More precisely, that was the marginal rate on income over $1 million/year. That would be about $5-6 million in today's dollars. Given much lower CEO compensation at the time, very few people encountered it. (And given those taxes, CEOs had less incentive to increase their salaries.)

The tax code was loaded up with deductions

Deductions have a tendency to accumulate over time. There were a bunch of deductions, but fewer than today.

only direct compensation was taxed, and you could still easily convert wages into capital gains

Theoretically true, but historically stock options were a much smaller portion of executive compensation than is the case today. See http://faculty.chicagobooth.edu/workshops/AppliedEcon/archiv... for a reference. (Incidentally their estimate is that only about 30% of the raise in CEO compensation is due to shifts in taxation policy.)

which even in that time were significantly lower than wage rates.

Massively so. If your ordinary taxes were over 50%, you could opt a 25% capital gains rate.

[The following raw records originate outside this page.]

/-! ### `State.updSession` -/

@[simp] theorem State.updSession_port (s : State) (id : Nat) (f : Session → Session) : (s.updSession id f).port = s.port := rfl
@[simp] theorem State.updSession_jobs (s : State) (id : Nat) (f : Session → Session) : (s.updSession id f).jobs = s.jobs := rfl
@[simp] theorem State.updSession_bring (s : State) (id : Nat) (f : Session → Session) : (s.updSession id f).bring = s.bring := rfl
@[simp] theorem State.updSession_power (s : State) (id : Nat) (f : Session → Session) : (s.updSession id f).power = s.power := rfl
@[simp] theorem State.updSession_day (s : State) (id : Nat) (f : Session → Session) : (s.updSession id f).day = s.day := rfl
@[simp] theorem State.updSession_flash (s : State) (id : Nat) (f : Session → Session) : (s.updSession id f).flash = s.flash := rfl
@[simp] theorem State.updSession_sec (s : State) (id : Nat) (f : Session → Session) : (s.updSession id f).sec = s.sec := rfl
@[simp] theorem State.updSession_seg (s : State) (id : Nat) (f : Session → Session) : (s.updSession id f).seg = s.seg := rfl
@[simp] theorem State.updSession_log (s : State) (id : Nat) (f : Session → Session) : (s.updSession id f).log = s.log := rfl
@[simp] theorem State.updSession_dict (s : State) (id : Nat) (f : Session → Session) : (s.updSession id f).dict = s.dict := rfl
@[simp] theorem State.updSession_blocks (s : State) (id : Nat) (f : Session → Session) : (s.updSession id f).blocks = s.blocks := rfl
@[simp] theorem State.updSession_abandoned (s : State) (id : Nat) (f : Session → Session) : (s.updSession id f).abandoned = s.abandoned := rfl
@[simp] theorem State.updSession_retainedWrites (s : State) (id : Nat) (f : Session → Session) : (s.updSession id f).retainedWrites = s.retainedWrites := rfl
@[simp] theorem State.updSession_baseStaged (s : State) (id : Nat) (f : Session → Session) : (s.updSession id f).baseStaged = s.baseStaged := rfl
@[simp] theorem State.updSession_tiers (s : State) (id : Nat) (f : Session → Session) : (s.updSession id f).tiers = s.tiers := rfl
@[simp] theorem State.updSession_dma (s : State) (id : Nat) (f : Session → Session) : (s.updSession id f).dma = s.dma := rfl
@[simp] theorem State.updSession_rel (s : State) (id : Nat) (f : Session → Session) : (s.updSession id f).rel = s.rel := rfl
@[simp] theorem State.updSession_fabric (s : State) (id : Nat) (f : Session → Session) : (s.updSession id f).fabric = s.fabric := rfl
@[simp] theorem State.updSession_tileUnits (s : State) (id : Nat) (f : Session → Session) : (s.updSession id f).tileUnits = s.tileUnits := rfl
@[simp] theorem State.updSession_spares (s : State) (id : Nat) (f : Session → Session) : (s.updSession id f).spares = s.spares := rfl
@[simp] theorem State.updSession_carrel (s : State) (id : Nat) (f : Session → Session) : (s.updSession id f).carrel = s.carrel := rfl
@[simp] theorem State.updSession_carrelPoison (s : State) (id : Nat) (f : Session → Session) : (s.updSession id f).carrelPoison = s.carrelPoison := rfl
@[simp] theorem State.updSession_traces (s : State) (id : Nat) (f : Session → Session) : (s.updSession id f).traces = s.traces := rfl
@[simp] theorem State.updSession_reply (s : State) (id : Nat) (f : Session → Session) : (s.updSession id f).reply = s.reply := rfl
@[simp] theorem State.updSession_draws (s : State) (id : Nat) (f : Session → Session) : (s.updSession id f).draws = s.draws := rfl
@[simp] theorem State.updSession_pending (s : State) (id : Nat) (f : Session → Session) : (s.updSession id f).pending = s.pending := rfl

/-! ### `State.updJob` -/

@[simp] theorem State.updJob_port (s : State) (slot : Nat) (f : Job → Job) : (s.updJob slot f).port = s.port := rfl
@[simp] theorem State.updJob_sessions (s : State) (slot : Nat) (f : Job → Job) : (s.updJob slot f).sessions = s.sessions := rfl
@[simp] theorem State.updJob_bring (s : State) (slot : Nat) (f : Job → Job) : (s.updJob slot f).bring = s.bring := rfl
@[simp] theorem State.updJob_power (s : State) (slot : Nat) (f : Job → Job) : (s.updJob slot f).power = s.power := rfl
@[simp] theorem State.updJob_day (s : State) (slot : Nat) (f : Job → Job) : (s.updJob slot f).day = s.day := rfl
@[simp] theorem State.updJob_flash (s : State) (slot : Nat) (f : Job → Job) : (s.updJob slot f).flash = s.flash := rfl
@[simp] theorem State.updJob_sec (s : State) (slot : Nat) (f : Job → Job) : (s.updJob slot f).sec = s.sec := rfl
@[simp] theorem State.updJob_seg (s : State) (slot : Nat) (f : Job → Job) : (s.updJob slot f).seg = s.seg := rfl
@[simp] theorem State.updJob_log (s : State) (slot : Nat) (f : Job → Job) : (s.updJob slot f).log = s.log := rfl
@[simp] theorem State.updJob_dict (s : State) (slot : Nat) (f : Job → Job) : (s.updJob slot f).dict = s.dict := rfl
@[simp] theorem State.updJob_blocks (s : State) (slot : Nat) (f : Job → Job) : (s.updJob slot f).blocks = s.blocks := rfl
@[simp] theorem State.updJob_abandoned (s : State) (slot : Nat) (f : Job → Job) : (s.updJob slot f).abandoned = s.abandoned := rfl
@[simp] theorem State.updJob_retainedWrites (s : State) (slot : Nat) (f : Job → Job) : (s.updJob slot f).retainedWrites = s.retainedWrites := rfl
@[simp] theorem State.updJob_baseStaged (s : State) (slot : Nat) (f : Job → Job) : (s.updJob slot f).baseStaged = s.baseStaged := rfl
@[simp] theorem State.updJob_tiers (s : State) (slot : Nat) (f : Job → Job) : (s.updJob slot f).tiers = s.tiers := rfl
@[simp] theorem State.updJob_dma (s : State) (slot : Nat) (f : Job → Job) : (s.updJob slot f).dma = s.dma := rfl
@[simp] theorem State.updJob_rel (s : State) (slot : Nat) (f : Job → Job) : (s.updJob slot f).rel = s.rel := rfl
@[simp] theorem State.updJob_fabric (s : State) (slot : Nat) (f : Job → Job) : (s.updJob slot f).fabric = s.fabric := rfl
@[simp] theorem State.updJob_tileUnits (s : State) (slot : Nat) (f : Job → Job) : (s.updJob slot f).tileUnits = s.tileUnits := rfl
@[simp] theorem State.updJob_spares (s : State) (slot : Nat) (f : Job → Job) : (s.updJob slot f).spares = s.spares := rfl
@[simp] theorem State.updJob_carrel (s : State) (slot : Nat) (f : Job → Job) : (s.updJob slot f).carrel = s.carrel := rfl
@[simp] theorem State.updJob_carrelPoison (s : State) (slot : Nat) (f : Job → Job) : (s.updJob slot f).carrelPoison = s.carrelPoison := rfl
@[simp] theorem State.updJob_traces (s : State) (slot : Nat) (f : Job → Job) : (s.updJob slot f).traces = s.traces := rfl
@[simp] theorem State.updJob_reply (s : State) (slot : Nat) (f : Job → Job) : (s.updJob slot f).reply = s.reply := rfl
@[simp] theorem State.updJob_draws (s : State) (slot : Nat) (f : Job → Job) : (s.updJob slot f).draws = s.draws := rfl
@[simp] theorem State.updJob_pending (s : State) (slot : Nat) (f : Job → Job) : (s.updJob slot f).pending = s.pending := rfl

/-! ### `State.setEntry` -/

@[simp] theorem State.setEntry_port (s : State) (index sub : Nat) (v : DVal) : (s.setEntry index sub v).port = s.port := rfl
@[simp] theorem State.setEntry_sessions (s : State) (index sub : Nat) (v : DVal) : (s.setEntry index sub v).sessions = s.sessions := rfl
@[simp] theorem State.setEntry_jobs (s : State) (index sub : Nat) (v : DVal) : (s.setEntry index sub v).jobs = s.jobs := rfl
@[simp] theorem State.setEntry_bring (s : State) (index sub : Nat) (v : DVal) : (s.setEntry index sub v).bring = s.bring := rfl
@[simp] theorem State.setEntry_power (s : State) (index sub : Nat) (v : DVal) : (s.setEntry index sub v).power = s.power := rfl
@[simp] theorem State.setEntry_day (s : State) (index sub : Nat) (v : DVal) : (s.setEntry index sub v).day = s.day := rfl
@[simp] theorem State.setEntry_flash (s : State) (index sub : Nat) (v : DVal) : (s.setEntry index sub v).flash = s.flash := rfl
@[simp] theorem State.setEntry_sec (s : State) (index sub : Nat) (v : DVal) : (s.setEntry index sub v).sec = s.sec := rfl
@[simp] theorem State.setEntry_seg (s : State) (index sub : Nat) (v : DVal) : (s.setEntry index sub v).seg = s.seg := rfl
@[simp] theorem State.setEntry_log (s : State) (index sub : Nat) (v : DVal) : (s.setEntry index sub v).log = s.log := rfl
@[simp] theorem State.setEntry_blocks (s : State) (index sub : Nat) (v : DVal) : (s.setEntry index sub v).blocks = s.blocks := rfl
@[simp] theorem State.setEntry_abandoned (s : State) (index sub : Nat) (v : DVal) : (s.setEntry index sub v).abandoned = s.abandoned := rfl
@[simp] theorem State.setEntry_retainedWrites (s : State) (index sub : Nat) (v : DVal) : (s.setEntry index sub v).retainedWrites = s.retainedWrites := rfl
@[simp] theorem State.setEntry_baseStaged (s : State) (index sub : Nat) (v : DVal) : (s.setEntry index sub v).baseStaged = s.baseStaged := rfl
@[simp] theorem State.setEntry_tiers (s : State) (index sub : Nat) (v : DVal) : (s.setEntry index sub v).tiers = s.tiers := rfl
@[simp] theorem State.setEntry_dma (s : State) (index sub : Nat) (v : DVal) : (s.setEntry index sub v).dma = s.dma := rfl
@[simp] theorem State.setEntry_rel (s : State) (index sub : Nat) (v : DVal) : (s.setEntry index sub v).rel = s.rel := rfl
@[simp] theorem State.setEntry_fabric (s : State) (index sub : Nat) (v : DVal) : (s.setEntry index sub v).fabric = s.fabric := rfl
@[simp] theorem State.setEntry_tileUnits (s : State) (index sub : Nat) (v : DVal) : (s.setEntry index sub v).tileUnits = s.tileUnits := rfl
@[simp] theorem State.setEntry_spares (s : State) (index sub : Nat) (v : DVal) : (s.setEntry index sub v).spares = s.spares := rfl
@[simp] theorem State.setEntry_carrel (s : State) (index sub : Nat) (v : DVal) : (s.setEntry index sub v).carrel = s.carrel := rfl
@[simp] theorem State.setEntry_carrelPoison (s : State) (index sub : Nat) (v : DVal) : (s.setEntry index sub v).carrelPoison = s.carrelPoison := rfl
@[simp] theorem State.setEntry_traces (s : State) (index sub : Nat) (v : DVal) : (s.setEntry index sub v).traces = s.traces := rfl
@[simp] theorem State.setEntry_reply (s : State) (index sub : Nat) (v : DVal) : (s.setEntry index sub v).reply = s.reply := rfl
@[simp] theorem State.setEntry_draws (s : State) (index sub : Nat) (v : DVal) : (s.setEntry index sub v).draws = s.draws := rfl
@[simp] theorem State.setEntry_pending (s : State) (index sub : Nat) (v : DVal) : (s.setEntry index sub v).pending = s.pending := rfl

/-! ### `State.setNum` -/

@[simp] theorem State.setNum_port (s : State) (index sub n : Nat) : (s.setNum index sub n).port = s.port := rfl
@[simp] theorem State.setNum_sessions (s : State) (index sub n : Nat) : (s.setNum index sub n).sessions = s.sessions := rfl
@[simp] theorem State.setNum_jobs (s : State) (index sub n : Nat) : (s.setNum index sub n).jobs = s.jobs := rfl
@[simp] theorem State.setNum_bring (s : State) (index sub n : Nat) : (s.setNum index sub n).bring = s.bring := rfl
@[simp] theorem State.setNum_power (s : State) (index sub n : Nat) : (s.setNum index sub n).power = s.power := rfl
@[simp] theorem State.setNum_day (s : State) (index sub n : Nat) : (s.setNum index sub n).day = s.day := rfl
@[simp] theorem State.setNum_flash (s : State) (index sub n : Nat) : (s.setNum index sub n).flash = s.flash := rfl
@[simp] theorem State.setNum_sec (s : State) (index sub n : Nat) : (s.setNum index sub n).sec = s.sec := rfl
@[simp] theorem State.setNum_seg (s : State) (index sub n : Nat) : (s.setNum index sub n).seg = s.seg := rfl
@[simp] theorem State.setNum_log (s : State) (index sub n : Nat) : (s.setNum index sub n).log = s.log := rfl
@[simp] theorem State.setNum_blocks (s : State) (index sub n : Nat) : (s.setNum index sub n).blocks = s.blocks := rfl
@[simp] theorem State.setNum_abandoned (s : State) (index sub n : Nat) : (s.setNum index sub n).abandoned = s.abandoned := rfl
@[simp] theorem State.setNum_retainedWrites (s : State) (index sub n : Nat) : (s.setNum index sub n).retainedWrites = s.retainedWrites := rfl
@[simp] theorem State.setNum_baseStaged (s : State) (index sub n : Nat) : (s.setNum index sub n).baseStaged = s.baseStaged := rfl
@[simp] theorem State.setNum_tiers (s : State) (index sub n : Nat) : (s.setNum index sub n).tiers = s.tiers := rfl
@[simp] theorem State.setNum_dma (s : State) (index sub n : Nat) : (s.setNum index sub n).dma = s.dma := rfl
@[simp] theorem State.setNum_rel (s : State) (index sub n : Nat) : (s.setNum index sub n).rel = s.rel := rfl
@[simp] theorem State.setNum_fabric (s : State) (index sub n : Nat) : (s.setNum index sub n).fabric = s.fabric := rfl
@[simp] theorem State.setNum_tileUnits (s : State) (index sub n : Nat) : (s.setNum index sub n).tileUnits = s.tileUnits := rfl
@[simp] theorem State.setNum_spares (s : State) (index sub n : Nat) : (s.setNum index sub n).spares = s.spares := rfl
@[simp] theorem State.setNum_carrel (s : State) (index sub n : Nat) : (s.setNum index sub n).carrel = s.carrel := rfl
@[simp] theorem State.setNum_carrelPoison (s : State) (index sub n : Nat) : (s.setNum index sub n).carrelPoison = s.carrelPoison := rfl
@[simp] theorem State.setNum_traces (s : State) (index sub n : Nat) : (s.setNum index sub n).traces = s.traces := rfl
@[simp] theorem State.setNum_reply (s : State) (index sub n : Nat) : (s.setNum index sub n).reply = s.reply := rfl
@[simp] theorem State.setNum_draws (s : State) (index sub n : Nat) : (s.setNum index sub n).draws = s.draws := rfl
@[simp] theorem State.setNum_pending (s : State) (index sub n : Nat) : (s.setNum index sub n).pending = s.pending := rfl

> More precisely, that was the marginal rate on income over $1 million/year

There has not been a bracket that high since 1941. http://www.hkmscpa.com/hist%20tax%20rates.htm#5

> (And given those taxes, CEOs had less incentive to increase their salaries.)

Of course. So they just gave themselves company cars and executive washrooms and million dollar desks.

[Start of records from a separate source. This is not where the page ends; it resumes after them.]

-- ==== Sys2Proof/Laws/KeptFabric.lean ====
section
/-!
SUPPORT. What the operations of Fabric keep.
-/
set_option linter.unusedVariables false
set_option Elab.async false
namespace Sys2Proof.Machine
open Sys2Proof

theorem State.setSuesh_kept (s : State) (a2) (a3) : Kept s (State.setSuesh s a2 a3) :=
  ⟨rfl, rfl, List.length_set, id, id, id, Fewer.refl _, Worn.refl _, Worn.refl _, le_rfl, le_rfl⟩

theorem State.updBringWindow_kept (s : State) (a2) : Kept s (State.updBringWindow s a2) := by
  unfold State.updBringWindow
  repeat' (first
      | with_reducible exact Kept.refl _ | (extract_lets) | fail_if_no_progress with_reducible refine Kept.upd ?_ rfl rfl rfl rfl rfl rfl)

theorem State.updAssoc_kept (s : State) (a2) (a3) : Kept s (State.updAssoc s a2 a3) := by
  unfold State.updAssoc
  repeat' (first
      | with_reducible exact Kept.refl _ | (extract_lets) | fail_if_no_progress with_reducible refine Kept.upd ?_ rfl rfl rfl rfl rfl rfl)

theorem State.onPort_kept (s : State) (a2) (a3) (a4) : Kept s (State.onPort s a2 a3 a4) := by
  unfold State.onPort
  repeat' (first | with_reducible exact Kept.refl _ | with_reducible apply Kept.after (State.setSuesh_kept ..))

theorem State.seal_kept (s : State) (a2) (a3) (a4) (a5) : Kept s (State.seal s a2 a3 a4 a5) := by
  unfold State.seal
  repeat' (first
      | with_reducible exact Kept.refl _ | with_reducible apply Kept.after (State.updAssoc_kept ..)
      | with_reducible apply Kept.after (State.onPort_kept ..))

theorem State.send_kept (s : State) (a2) (a3) (a4) : Kept s (State.send s a2 a3 a4) := by
  unfold State.send
  repeat' (first
      | with_reducible exact Kept.refl _ | with_reducible apply Kept.after (State.seal_kept ..) | (extract_lets) | split
      | fail_if_no_progress with_reducible refine Kept.upd ?_ rfl rfl rfl rfl rfl rfl)

theorem State.flush_kept (s : State) (a2) : Kept s (State.flush s a2) := by
  unfold State.flush
  repeat' (first
      | with_reducible exact Kept.refl _ | (intro _; intros) | with_reducible apply Kept.after (State.send_kept ..)
      | with_reducible apply Kept.after (Kept.foldl _ _ _ ?_) | (extract_lets)
      | fail_if_no_progress with_reducible refine Kept.upd ?_ rfl rfl rfl rfl rfl rfl)

theorem State.flushWaiting_kept (s : State) : Kept s (State.flushWaiting s) := by
  unfold State.flushWaiting
  repeat' (first
      | with_reducible exact Kept.refl _ | (intro _; intros) | with_reducible apply Kept.after (State.flush_kept ..)
      | with_reducible apply Kept.after (Kept.foldl _ _ _ ?_))

theorem State.portDown_kept (s : State) (a2) (a3) : Kept s (State.portDown s a2 a3) := by
  unfold State.portDown
  repeat' (first
      | with_reducible exact Kept.refl _ | with_reducible apply Kept.after (State.raise_kept ..)
      | with_reducible apply Kept.after (State.setSuesh_kept ..))

theorem State.portUp_kept (s : State) (a2) (a3) : Kept s (State.portUp s a2 a3) := by
  unfold State.portUp
  repeat' (first
      | with_reducible exact Kept.refl _ | with_reducible apply Kept.after (State.setSuesh_kept ..)
      | with_reducible apply Kept.after (State.flushWaiting_kept ..) | (extract_lets)
      | fail_if_no_progress with_reducible refine Kept.upd ?_ rfl rfl rfl rfl rfl rfl)

theorem State.laneFault_kept (s : State) (a2) (a3) : Kept s (State.laneFault s a2 a3) := by
  unfold State.laneFault
  repeat' (first
      | with_reducible exact Kept.refl _ | with_reducible apply Kept.after (State.portDown_kept ..)
      | with_reducible apply Kept.after (State.flushWaiting_kept ..) | with_reducible apply Kept.after (State.raise_kept ..)
      | with_reducible apply Kept.after (State.add_kept ..) | with_reducible apply Kept.after (State.setSuesh_kept ..) | (extract_lets) | split)

theorem State.portRetry_kept (s : State) (a2) (a3) : Kept s (State.portRetry s a2 a3) := by
  unfold State.portRetry
  repeat' (first
      | with_reducible exact Kept.refl _ | with_reducible apply Kept.after (State.raise_kept ..)
      | with_reducible apply Kept.after (State.portUp_kept ..) | with_reducible apply Kept.after (State.flushWaiting_kept ..)
      | with_reducible apply Kept.after (State.add_kept ..) | with_reducible apply Kept.after (State.setSuesh_kept ..) | (extract_lets) | split)

theorem State.portTrained_kept (s : State) (a2) (a3) : Kept s (State.portTrained s a2 a3) := by
  unfold State.portTrained
  repeat' (first
      | with_reducible exact Kept.refl _ | with_reducible apply Kept.after (State.updBringWindow_kept ..)
      | with_reducible apply Kept.after (State.portUp_kept ..) | split)

theorem State.portWindow_kept (s : State) (a2) : Kept s (State.portWindow s a2) := by
  unfold State.portWindow
  repeat' (first
      | with_reducible exact Kept.refl _ | with_reducible apply Kept.after (State.raise_kept ..)
      | with_reducible apply Kept.after (State.updBringWindow_kept ..) | split)

theorem State.formAssoc_kept (s : State) (a2) (a3) : Kept s (State.formAssoc s a2 a3) := by
  unfold State.formAssoc
  repeat' (first
      | with_reducible exact Kept.refl _ | with_reducible apply Kept.after (State.flush_kept ..) | (extract_lets)
      | fail_if_no_progress with_reducible refine Kept.upd ?_ rfl rfl rfl rfl rfl rfl | with_reducible apply Kept.after (draw_kept ..))

theorem State.assocSetup_kept (s : State) (a2) (a3) (a4) (a5) (a6) (a7) : Kept s (State.assocSetup s a2 a3 a4 a5 a6 a7) := by
  unfold State.assocSetup
  repeat' (first
      | with_reducible exact Kept.refl _ | with_reducible apply Kept.after (State.raise_kept ..)
      | with_reducible apply Kept.after (State.formAssoc_kept ..) | (extract_lets) | split)

theorem State.linkIn_kept (s : State) (a2) (a3) (a4) : Kept s (State.linkIn s a2 a3 a4).1 := by
  unfold State.linkIn
  repeat' (first
      | with_reducible exact Kept.refl _ | with_reducible apply Kept.after (State.add_kept ..)
      | with_reducible apply Kept.after (State.setSuesh_kept ..) | with_reducible apply Kept.after (State.flushWaiting_kept ..) | (extract_lets)
      | split | (with_reducible change Kept _ (ite _ _ _); split))
theorem State.linkIn_kept' {s : State} {a2} {a3} {a4} {x} {t} (h : State.linkIn s a2 a3 a4 = (t, x)) : Kept s t := by
  have k := State.linkIn_kept s a2 a3 a4; rw [h] at k; exact k

theorem State.tagFail_kept (s : State) (a2) (a3) (a4) : Kept s (State.tagFail s a2 a3 a4) := by
  unfold State.tagFail
  repeat' (first
      | with_reducible exact Kept.refl _ | with_reducible apply Kept.after (State.updAssoc_kept ..)
      | with_reducible apply Kept.after (State.add_kept ..) | with_reducible apply Kept.after (State.raise_kept ..)
      | with_reducible apply Kept.after (State.formAssoc_kept ..) | (extract_lets) | split | (with_reducible change Kept _ (ite _ _ _); split))

theorem State.receive_kept (s : State) (a2) (a3) (a4) (a5) (a6) : Kept s (State.receive s a2 a3 a4 a5 a6).1 := by
  unfold State.receive
  repeat' (first
      | with_reducible exact Kept.refl _ | with_reducible apply Kept.after (State.add_kept ..)
      | with_reducible apply Kept.after (State.tagFail_kept ..) | with_reducible apply Kept.after (State.updAssoc_kept ..) | (extract_lets) | split
      | with_reducible (apply Kept.after; apply State.linkIn_kept'; assumption))
theorem State.receive_kept' {s : State} {a2} {a3} {a4} {a5} {a6} {x} {t} (h : State.receive s a2 a3 a4 a5 a6 = (t, x)) : Kept s t := by
  have k := State.receive_kept s a2 a3 a4 a5 a6; rw [h] at k; exact k

theorem State.land_kept (s : State) (a2) (a3) (a4) : Kept s (State.land s a2 a3 a4) := by
  unfold State.land
  repeat' (first
      | with_reducible exact Kept.refl _ | with_reducible apply Kept.after (State.add_kept ..)
      | with_reducible apply Kept.after (State.updAssoc_kept ..))

theorem State.receiveLanding_kept (s : State) (a2) (a3) (a4) (a5) (a6) : Kept s (State.receiveLanding s a2 a3 a4 a5 a6) := by
  unfold State.receiveLanding
  repeat' (first
      | with_reducible exact Kept.refl _ | with_reducible apply Kept.after (State.land_kept ..) | (extract_lets) | split
      | with_reducible (apply Kept.after; apply State.receive_kept'; assumption))

theorem State.e2eAckIn_kept (s : State) (a2) (a3) (a4) (a5) : Kept s (State.e2eAckIn s a2 a3 a4 a5) := by
  unfold State.e2eAckIn
  repeat' (first
      | with_reducible exact Kept.refl _ | with_reducible apply Kept.after (State.updAssoc_kept ..)
      | with_reducible apply Kept.after (State.flush_kept ..) | (extract_lets) | split
      | with_reducible (apply Kept.after; apply State.receive_kept'; assumption))

theorem State.e2eAckOut_kept (s : State) (a2) : Kept s (State.e2eAckOut s a2) := by
  unfold State.e2eAckOut
  repeat' (first
      | with_reducible exact Kept.refl _ | with_reducible apply Kept.after (State.send_kept ..)
      | with_reducible apply Kept.after (State.updAssoc_kept ..) | split)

> Deductions have a tendency to accumulate over time. There were a bunch of deductions, but fewer than today.

We got rid of a bunch in the early 80's. As a simple example, all interest (not just interest on primary housing) was deductible before then.

> but historically stock options were a much smaller portion of executive compensation than is the case today

I wasn't suggesting stock options. You don't have to rely on stock options to convert your salary into capital gains. If you were a doctor or a lawyer pulling down a lot of money, you just formed a company and left the money you weren't consuming immediately in the company's bank account.